Bankole Bernard is a pursuer of history and legacy. Young, stubborn, and fearless, Bankole Bernard tried to change the narratives of nanta and brokered efforts to gain back nanta’s board membership of ntdc, which the new pharaoh at ntda insisted to ambush out of fear of the powerful reach of nanta in both aviation and tourism space.
He also worked hard at getting nanta a focal constitutional authority and brought the association some political inroads, partnering to honour game changers in the industry. Energetic and confident, he fought internal schism and selflessly flew the nanta flag. He nearly lost his life in the untiring effort to leave his name in the nanta records of achievers. Some say he is arrogant and irritant, yes to many people who do not bother to study his character. He can trump a suprise change, and that makes him a highly misunderstood enigma.
Mrs Susan Akporiaye went through the tough lines of the nanta leadership structure to emerge as president. She confronted the covid pandemic and gave some lifeline to most struggling nanta members during the early days of global travel uncertainty. That pandemic period truly defined her willpower. Nanta nearly collapsed but she held strong, very strong, putting her critics on wrong footing. I will repeat that Susan Akporiaye is strong, bold, and beautiful inside more than mere physical eyes can see.
Her commitment and self drive opened the flood gate of new and old members of nanta , who now took their future into their own hands. She spoke courage and sold inspiration.

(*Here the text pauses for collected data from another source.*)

-- ==== Sys2Proof/Machine/Window.lean ====
section
/-! DEFINITION. The register window as it is written, and the reads that have an effect: engine control, poll
demand, ring registers, events, the inspection window and station status A (R83, R86, R87, R95 to R98,
R102, R192 to R204). -/

namespace Sys2Proof.Machine

/-! ### START (R95, R96) -/

/-- START of a channel, the ROM being loaded (R95). -/
def State.startRing (s : State) (c : Chan) : State :=
  let ch := s.chan c
  if ch.state = .stopped then
    if ch.size = 0 then s.updChan c fun ch => { ch with stopCause := .noRing }
    else (s.updChan c fun ch => { ch with state := .running, stopCause := .none }).settleBus
  else s

/-- RING_START (R95): the START of channel c by a write to engine control. A stop bit for the same
ring (R96), an engine reset in the same write and a ROM that loads (R194) leave it ignored. -/
def execRingStart (c : Chan) (w : Word) (s : State) : Answer :=
  if ctlStart w c = true ∧ ctlStop w c = false ∧ ctlReset w = false ∧ s.loading = false then
    .next (s.startRing c)
  else .next s

/-! ### STOP (R97, R98) -/

/-- STOP is set pending on a channel. -/
def State.setStopPending (s : State) (c : Chan) : State :=
  s.updChan c fun ch => { ch with stopPending := true }

/-- STOP of RCH-C with a body load in flight: a burst in progress ends first; otherwise the abort is
taken at once and no further burst is requested (R18, R98, log 8). -/
def State.stopLoad (s : State) (d : List Byte) (bursts : Nat) : State :=
  let s1 := s.setStopPending .control
  if s.inTransfer .control .burst then s1.setWork .control (.load bursts true)
  else (s1.updChan .control fun ch => { ch with xfer := none }).abortLoad d

/-- STOP of a channel that has a descriptor in hand (R97, R98). -/
def State.stopHand (s : State) (c : Chan) (h : Hand) : State :=
  match c, h.work with
  | .control, .load bursts false => (s.stopLoad h.copy bursts).settleBus
  | _, _ => s.setStopPending c

/-- STOP of a channel without a descriptor in hand: a fetch in flight ends first (R97), and stop
pending shows set until it has (log 34). -/
def State.stopIdle (s : State) (c : Chan) : State :=
  if (s.chan c).xfer = some .fetch then
    (s.setStopPending c).updChan c fun ch => { ch with autoPollTimer := none }
  else s.stopChannel c .host

/-- STOP of a channel (R97, R98). -/
def State.stopRing (s : State) (c : Chan) : State :=
  match (s.chan c).state with
  | .stopped => s
  | .suspended => s.stopIdle c
  | .full => s.stopChannel c .host
  | .running =>
    match (s.chan c).hand with
    | some h => s.stopHand c h
    | none => s.stopIdle c

/-- RING_STOP (R97, R98): the STOP of channel c by a write to engine control; ignored in a write that
is taken as an engine reset (R194). -/
def execRingStop (c : Chan) (w : Word) (s : State) : Answer :=
  if ctlStop w c = true ∧ ¬(ctlReset w = true ∧ s.loading = false) then .next (s.stopRing c)
  else .next s

/-! ### Settings (R87, R102, R194) -/

/-- The auto-poll timer of a channel after a write of the interval (R87). A SUSPENDED channel with a STOP
pending keeps its timer stopped, and a refetch that has expired and waits is still made (log 35). -/
def Channel.repoll (ch : Channel) (start : Option Word) : Channel :=
  { ch with autoPollTimer := if ch.state = .suspended ∧ ch.stopPending = false then start else none }

/-- A write of the auto-poll interval (R87). -/
def State.setInterval (s : State) (code : BitVec 3) : State :=
  let s1 := { s with autoPoll := code }
  Chan.all.foldl (fun s c => s.updChan c fun ch => ch.repoll s1.autoPollStart) s1

/-- SET_AUTO_POLL_INTERVAL (R87, R194). -/
def execSetAutoPollInterval (w : Word) (s : State) : Answer :=
  if ctlSettings w then .next (s.setInterval (ctlAutoPoll w)) else .next s

/-- SET_ARBITER_MODE (R102, R194). -/
def execSetArbiterMode (w : Word) (s : State) : Answer :=
  if ctlSettings w then .next { s with arbiter := ctlArbiter w } else .next s

/-! ### Poll demand (R86) -/

/-- A poll demand at one channel (R86). -/
def Channel.polled (ch : Channel) : Channel :=
  match ch.state with
  | .suspended =>
    if ch.xfer = some .fetch then { ch with pollLatch := true }
    else { ch with state := .running, autoPollTimer := none, refetchDue := false }
  | .running => { ch with pollLatch := true }
  | .full => ch
  | .stopped => ch

/-- A poll demand at the channels a word names (R86, R196). -/
def State.pollNamed (s : State) (w : Word) : State :=
  Chan.all.foldl (fun s c => if pollNames w c then s.updChan c Channel.polled else s) s

/-- POLL_DEMAND (R86). -/
def execPollDemand (w : Word) (s : State) : Answer := .next (s.pollNamed w).settleBus

/-! ### Ring registers (R83) -/

/-- A write of base, size or fetch index is taken (R83). -/
def Channel.writable (ch : Channel) : Bool :=
  ch.state == .stopped && ch.held.isEmpty && ch.pendingCompletions.isEmpty

/-- RING_BASE_WRITE (R83). -/
def execRingBaseWrite (c : Chan) (v : Word) (s : State) : Answer :=
  if (s.chan c).writable then
    .next (s.updChan c fun ch => { ch with base := ringBaseOf v, fetchIndex := 0 })
  else .next s

/-- RING_SIZE_WRITE (R83). -/
def execRingSizeWrite (c : Chan) (v : Word) (s : State) : Answer :=
  if (s.chan c).writable = true ∧ within 16 1024 (ringSizeOf v) = true then
    .next (s.updChan c fun ch => { ch with size := ringSizeOf v, fetchIndex := 0 })
  else .next s

/-- RING_FETCH_INDEX_WRITE (R83). -/
def execRingFetchIndexWrite (c : Chan) (v : Word) (s : State) : Answer :=
  if (s.chan c).writable = true ∧ ringIndexOf v < (s.chan c).size then
    .next (s.updChan c fun ch => { ch with fetchIndex := ringIndexOf v })
  else .next s

/-! ### Events (R201, R202) -/

/-- EVENT_STATUS_CLEAR (R201). -/
def execEventStatusClear (v : Word) (s : State) : Answer :=
  .next { s with eventStatus := s.eventStatus &&& ~~~(v.setWidth 29) }

/-- EVENT_ENABLE_WRITE (R202). -/
def execEventEnableWrite (v : Word) (s : State) : Answer :=
  .next { s with eventEnable := v.setWidth 29 }

/-! ### The inspection window (R203, R204) and status A (R199) -/

/-- INSPECTION_ADDRESS_WRITE (R203). -/
def execInspectionAddressWrite (v : Word) (s : State) : Answer :=
  .next { s with inspect := inspectAddressOf v }

/-- The address after a read of the inspection data register (R204). -/
def InspectAddress.afterRead (i : InspectAddress) : InspectAddress :=
  if i.postIncrement then i.advance else i

/-- INSPECTION_DATA_READ (R204). -/
def execInspectionDataRead (lanes : BitVec 4) (s : State) : Answer :=
  if (Instr.inspectionDataRead lanes).wellFormed = false then .refused .illFormed
  else .next { s with readData := s.inspectData &&& laneMask lanes, inspect := s.inspect.afterRead }

/-- STATUS_A_READ (R199): the read returns the latch, which then takes the level of the input. -/
def execStatusARead (n : StationNo) (lanes : BitVec 4) (s : State) : Answer :=
  if (Instr.statusARead n lanes).wellFormed = false then .refused .illFormed
  else
    .next ({ s with readData := s.statusA n &&& laneMask lanes }.updStation n fun t =>
      { t with mediaLatch := t.mediaPresent })

/-- REGISTER_WRITE_IGNORED (R193). -/
def execRegisterWriteIgnored (offset : BitVec 8) (lanes : BitVec 4) (v : Word) (s : State) :
    Answer :=
  if (Instr.registerWriteIgnored offset lanes v).wellFormed = false then .refused .illFormed
  else .next s

end Sys2Proof.Machine
end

She is a Nigeria’s new tourism diva, steering nanta to other streams of income in the very dynamic and collaborative travel and tourism industry.
She has successfully shaped the nanta dream of tomorrow, frontal with foreign airlines, shadow boxed them into a corner, with same Adefope and Tereza Ojo punchy style.

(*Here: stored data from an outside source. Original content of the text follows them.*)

-- ==== Sys2Proof/Machine/Transfers.lean ====
section
/-! DEFINITION. The ends of transfers: descriptor fetch, body burst, label data, completion write, bus error; and
the auto-poll expiry (R16 to R23, R84 to R94, R99, R100, R109 to R113). -/

namespace Sys2Proof.Machine

/-! ### Descriptor fetch (R85, R87, R89, R92) -/

/-- The index after an index of a ring of a size (R85). -/
def nextIndex (i size : Nat) : Nat := if i + 1 < size then i + 1 else 0

/-- The work RCH-C finds in a descriptor it takes into hand (R89, R90). DEDUCED (log 23): the BAD_COMMAND that the
code of a LABEL descriptor meets here is written as a control descriptor's, the status in byte 32. -/
def controlWork (d : List Byte) : Work :=
  if controlCode d = .unknown then .complete (statusCompletion .control .badCommand)
  else if (controlCode d).namesStation ∧ (ctlStation? d).isNone then
    .complete (statusCompletion .control .noHead)
  else if controlCode d = .setProfile then .profile
  else .owner

/-- A label joins its queue; a PARKED station wakes with cause LABEL (R111, R112, R158). -/
def State.joinLabel (s : State) (n : StationNo) (l : Label) : State :=
  let s1 := s.join n l
  if (s1.station n).state = .parked then s1.wakeUp n .label else s1

/-- The label in hand is refused with a status (R113). -/
def State.refuseLabel (s : State) (n : StationNo) (st : Status) : State :=
  s.setWork (.station n) (.complete (refusalCompletion st))

/-- The acceptance event of the LABEL descriptor in hand (R109 to R111). -/
def State.acceptLabel (s : State) (n : StationNo) (d : List Byte) (index : Nat) : State :=
  match s.acceptanceFault? n d with
  | some st => s.refuseLabel n st
  | none =>
    match s.allocate (s.reservationFor d) with
    | none => s.refuseLabel n .noSpace
    | some (blocks, s1) =>
      let l := s1.newContext n d index blocks
      let s2 := s1.pinAll l.pinHandles
      if labelDataLength d = 0 then s2.joinLabel n l
      else s2.updStation n fun t => { t with fetching := some l }

/-- The work a station channel finds in a descriptor it takes into hand (R92). DEDUCED (log 23): the BAD_COMMAND of
another kind of descriptor is written as a label descriptor's, the status in byte 17. -/
def stationWork (d : List Byte) : Work :=
  if isLabel d then .data 0 else .complete (refusalCompletion .badCommand)

/-- A descriptor is taken into hand: the channel is RUNNING and its fetch index advances (R85, R87). -/
def State.takeHand (s : State) (c : Chan) (d : List Byte) (w : Work) : State :=
  s.updChan c fun ch =>
    { ch with state := .running, hand := some ⟨d, ch.fetchIndex, w⟩,
              fetchIndex := nextIndex ch.fetchIndex ch.size, autoPollTimer := none,
              refetchDue := false }

/-- A fetch has found PART (R85, R89, R92). -/
def State.takeDescriptor (s : State) (c : Chan) (d : List Byte) : State :=
  match c with
  | .control => s.takeHand .control d (controlWork d)
  | .station n =>
    let s1 := s.takeHand (.station n) d (stationWork d)
    if isLabel d then s1.acceptLabel n d (s.rings.get n).fetchIndex else s1

/-- A fetch has found HOST (R85, R87). DESIGN CHOICE (log 40): where a write of the interval restarted the timer
during an auto-poll refetch and that timer expired before the refetch ended, no second refetch is made; the end
of the refetch restarts the timer. -/
def State.foundHost (s : State) (c : Chan) : State :=
  let ch := s.chan c
  if ch.pollLatch then
    s.updChan c fun ch =>
      { ch with state := .running, autoPollTimer := none, refetchDue := false }
  else if ch.state = .suspended then
    s.updChan c fun ch => { ch with autoPollTimer := s.autoPollStart, refetchDue := false }
  else s.suspend c

/-- A descriptor fetch has ended (R85, R87, R97). -/
def State.fetchEnded (s : State) (c : Chan) (d : List Byte) : State :=
  if (s.chan c).stopPending then s.stopChannel c .host
  else if ownedByPart d then s.takeDescriptor c d
  else s.foundHost c

/-- DESCRIPTOR_FETCH_END (R85). -/
def execDescriptorFetchEnd (c : Chan) (bytes : List Byte) (s : State) : Answer :=
  if (Instr.descriptorFetchEnd c bytes).wellFormed = false then .refused .illFormed
  else if s.inTransfer c .fetch then .next ((s.endTransfer c).fetchEnded c bytes).finishEvent
  else .next s

/-! ### Body bursts (R16, R17, R21 to R23) -/

/-- The version after a version (R3). -/
def nextVersion (v : Nat) : Nat := if v = 65535 then 1 else v + 1

/-- The reference list of a body of a kind (R53). -/
def bodyReferences (k : Kind) (rd : Reader) : List Nat :=
  if k = .form then referenceList (formFields rd) else []

/-- The body a load leaves (R17, R21). -/
def LoadingBody.accepted (b : LoadingBody) (version pins : Nat) (refs : List Nat) : Body :=
  { blocks := b.blocks, length := b.length, version := version, pins := pins, refs := refs }

/-- A DEFINE's body passes: the record is ACTIVE at version 1 (R17). -/
def State.completeDefine (s : State) (h : Nat) (b : LoadingBody) (refs : List Nat) : State :=
  let r := s.record h
  let s1 := (s.setRecord h
    { r with state := .active, loading := none,
             current := some (b.accepted r.version 0 refs) }).raiseReferrers refs
  s1.outcome (s1.recordCompletion h .ok [])

/-- The field of an AMEND completion that says whether a prior body was made (R21, R208). -/
def priorMadeField (made : Bool) : CompletionField := (49, [byte (flagAt made 3)])

/-- A COUNTER's AMEND passes: the old body is freed and its pins are carried over (R22). -/
def State.completeCounterAmend (s : State) (h : Nat) (b : LoadingBody) : State :=
  let r := s.record h
  let v := nextVersion r.version
  let s1 := (s.setRecord h
    { r with loading := none, version := v,
             current := some (b.accepted v (bodyPins r.current) []) }).freeBody? r.current
  s1.outcome (s1.recordCompletion h .ok [])

/-- An AMEND of another kind passes: a pinned current body becomes prior, an unpinned one is freed,
and the new body becomes current (R21). -/
def State.completeAmend (s : State) (h : Nat) (b : LoadingBody) (refs : List Nat) : State :=
  let r := s.record h
  let v := nextVersion r.version
  let pinned := decide (0 < bodyPins r.current)
  let r1 := { r with loading := none, version := v, current := some (b.accepted v 0 refs) }
  let s1 :=
    if pinned then s.setRecord h { r1 with prior := r.current }
    else (s.setRecord h r1).freeBody? r.current
  let s2 := s1.raiseReferrers refs
  s2.outcome (s2.recordCompletion h .ok [priorMadeField pinned])

/-- A body fails validation (R17, R23). -/
def State.failBody (s : State) (h : Nat) (st : Status) (index : Nat) : State :=
  let s1 := s.dropLoading h
  s1.outcome (s1.recordCompletion h st [indexField index])

/-- The last burst is stored: the body is validated and the command ends (R17, R21 to R23). -/
def State.completeLoad (s : State) (h : Nat) (k : Kind) (b : LoadingBody) : State :=
  let rd := s.content b.blocks
  match s.validate k rd b.length with
  | some (st, i) => s.failBody h st i
  | none =>
    if (s.record h).state = .loading then s.completeDefine h b (bodyReferences k rd)
    else if k = .counter then s.completeCounterAmend h b
    else s.completeAmend h b (bodyReferences k rd)

/-- A burst is stored and counted (R5, R34). -/
def State.storeBurst (s : State) (h : Nat) (b : LoadingBody) (k : Nat) (bytes : List Byte) : State :=
  let s1 := s.writeContents b.blocks (256 * k) bytes
  s1.setRecord h { s1.record h with loading := some { b with loaded := b.loaded + bytes.length } }

/-- Burst k of the load in hand has ended (R16). -/
def State.burstEnded (s : State) (h : Nat) (b : LoadingBody) (k : Nat) (bytes : List Byte) : State :=
  let s1 := s.storeBurst h b k bytes
  if b.length ≤ b.loaded + bytes.length then
    match (s.record h).kind with
    | some kind => s1.completeLoad h kind b
    | none => s1
  else s1.setWork .control (.load (k + 1) false)

/-- The DEFINE or AMEND load in hand: descriptor, bursts stored, and whether a STOP aborts it. -/
def State.loadInHand? (s : State) : Option (List Byte × Nat × Bool) :=
  match s.control.hand with
  | some h =>
    match h.work with
    | .load k aborting => some (h.copy, k, aborting)
    | .owner => none
    | .profile => none
    | .busy => none
    | .data _ => none
    | .complete _ => none
  | none => none

/-- BODY_BURST_END (R16): the burst's data is stored, or discarded with an aborted load (R18). -/
def execBodyBurstEnd (bytes : List Byte) (s : State) : Answer :=
  if (Instr.bodyBurstEnd bytes).wellFormed = false then .refused .illFormed
  else if s.inTransfer .control .burst = false then .next s
  else
    match s.loadInHand? with
    | none => .next s
    | some (d, k, aborting) =>
      match (s.record (ctlHandle d)).loading with
      | none => .next s
      | some b =>
        if bytes.length ≠ burstLength b.length k then
          .refused (.transferLength (burstLength b.length k))
        else if aborting then .next ((s.endTransfer .control).abortLoad d).finishEvent
        else
          match s.missingBlock? b.blocks with
          | some blk => .fault (.noSuchBlock blk)
          | none =>
            .next ((s.endTransfer .control).burstEnded (ctlHandle d) b k bytes).finishEvent

/-! ### Label data (R92, R111) -/

/-- The last data transfer has ended: the data is parsed (R111). -/
def State.dataEnded (s : State) (n : StationNo) (l : Label) : State :=
  match parseSlots (s.content l.dataBlocks) l.slotCount l.dataLength with
  | some slots => s.joinLabel n { l with slots := slots }
  | none => (s.discardFetching n).refuseLabel n .badData

/-- Data transfer k of a fetching label has ended (R92, R111). -/
def State.dataTransferEnded (s : State) (n : StationNo) (l : Label) (k : Nat) (bytes : List Byte) :
    State :=
  let s1 := s.writeContents l.dataBlocks (256 * k) bytes
  if l.dataLength ≤ 256 * k + bytes.length then s1.dataEnded n l
  else s1.setWork (.station n) (.data (k + 1))

/-- The number of data transfers a station channel has stored for the label it fetches. -/
def State.dataInHand? (s : State) (n : StationNo) : Option Nat :=
  match (s.rings.get n).hand with
  | some h =>
    match h.work with
    | .data k => some k
    | .owner => none
    | .profile => none
    | .busy => none
    | .load _ _ => none
    | .complete _ => none
  | none => none

/-- LABEL_DATA_TRANSFER_END (R111). -/
def execLabelDataTransferEnd (n : StationNo) (bytes : List Byte) (s : State) : Answer :=
  if (Instr.labelDataTransferEnd n bytes).wellFormed = false then .refused .illFormed
  else if s.inTransfer (.station n) .data = false then .next s
  else
    match s.dataInHand? n, (s.station n).fetching with
    | some k, some l =>
      if bytes.length ≠ burstLength l.dataLength k then
        .refused (.transferLength (burstLength l.dataLength k))
      else
        match s.missingBlock? l.dataBlocks with
        | some blk => .fault (.noSuchBlock blk)
        | none =>
          .next ((s.endTransfer (.station n)).dataTransferEnded n l k bytes).finishEvent
    | none, _ => .next s
    | some _, none => .next s

/-! ### Completion writes (R88, R93, R94) -/

/-- The completion of the descriptor in hand has been written (R88). -/
def State.handWritten (s : State) (c : Chan) (i : Nat) (bytes : List Byte) : State :=
  ((((s.deliver c i bytes).endTransfer c).raise (doneCause c)).dropHand c).retestFull c

/-- A pending completion is at its end: it leaves the list and its index the held set (R93, R99). -/
def State.dropPending (s : State) (c : Chan) (i : Nat) : State :=
  s.updChan c fun ch =>
    { ch with pendingCompletions := ch.pendingCompletions.drop 1, held := ch.held.erase i }

/-- The completion of a finished label has been written (R88, R93). -/
def State.pendingWritten (s : State) (c : Chan) (p : Completion) : State :=
  ((((s.deliver c p.index p.bytes).endTransfer c).raise (doneCause c)).dropPending c
    p.index).retestFull c

/-- The completion the descriptor in hand of a channel carries: its index and bytes. -/
def Channel.handCompletion? (ch : Channel) : Option (Nat × List Byte) :=
  match ch.hand with
  | some h =>
    match h.work with
    | .complete bytes => some (h.index, bytes)
    | .owner => none
    | .profile => none
    | .busy => none
    | .load _ _ => none
    | .data _ => none
  | none => none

She consults with wisdom but takes responsibility where others shiver in fear. Susan Akporiaye revealed and sustained the Tereza Ojo tourism goal agenda for nanta members and, above all, a dedicated and sacrificial mentor to the young and upcoming nanta members, many who rejoice at her leadership which has engaged and inspired them to rediscover their talents and strength. From South Africa, Kenya, Namibia, and London, nanta leads in promoting Nigeria tourism, even in tech start-ups.
By mid next year, a chapter in nanta history will be closed, and another opened. Susan Akporiaye has opened the gates for the nanta young persons to raise their heads and voice to give nanta sustainable leadership growth narratives, and so we say Amen and rejoice that nanta is on the match, greater and stronger because a true leader emerged. Will this trend gain sustained traction? We watch and pray!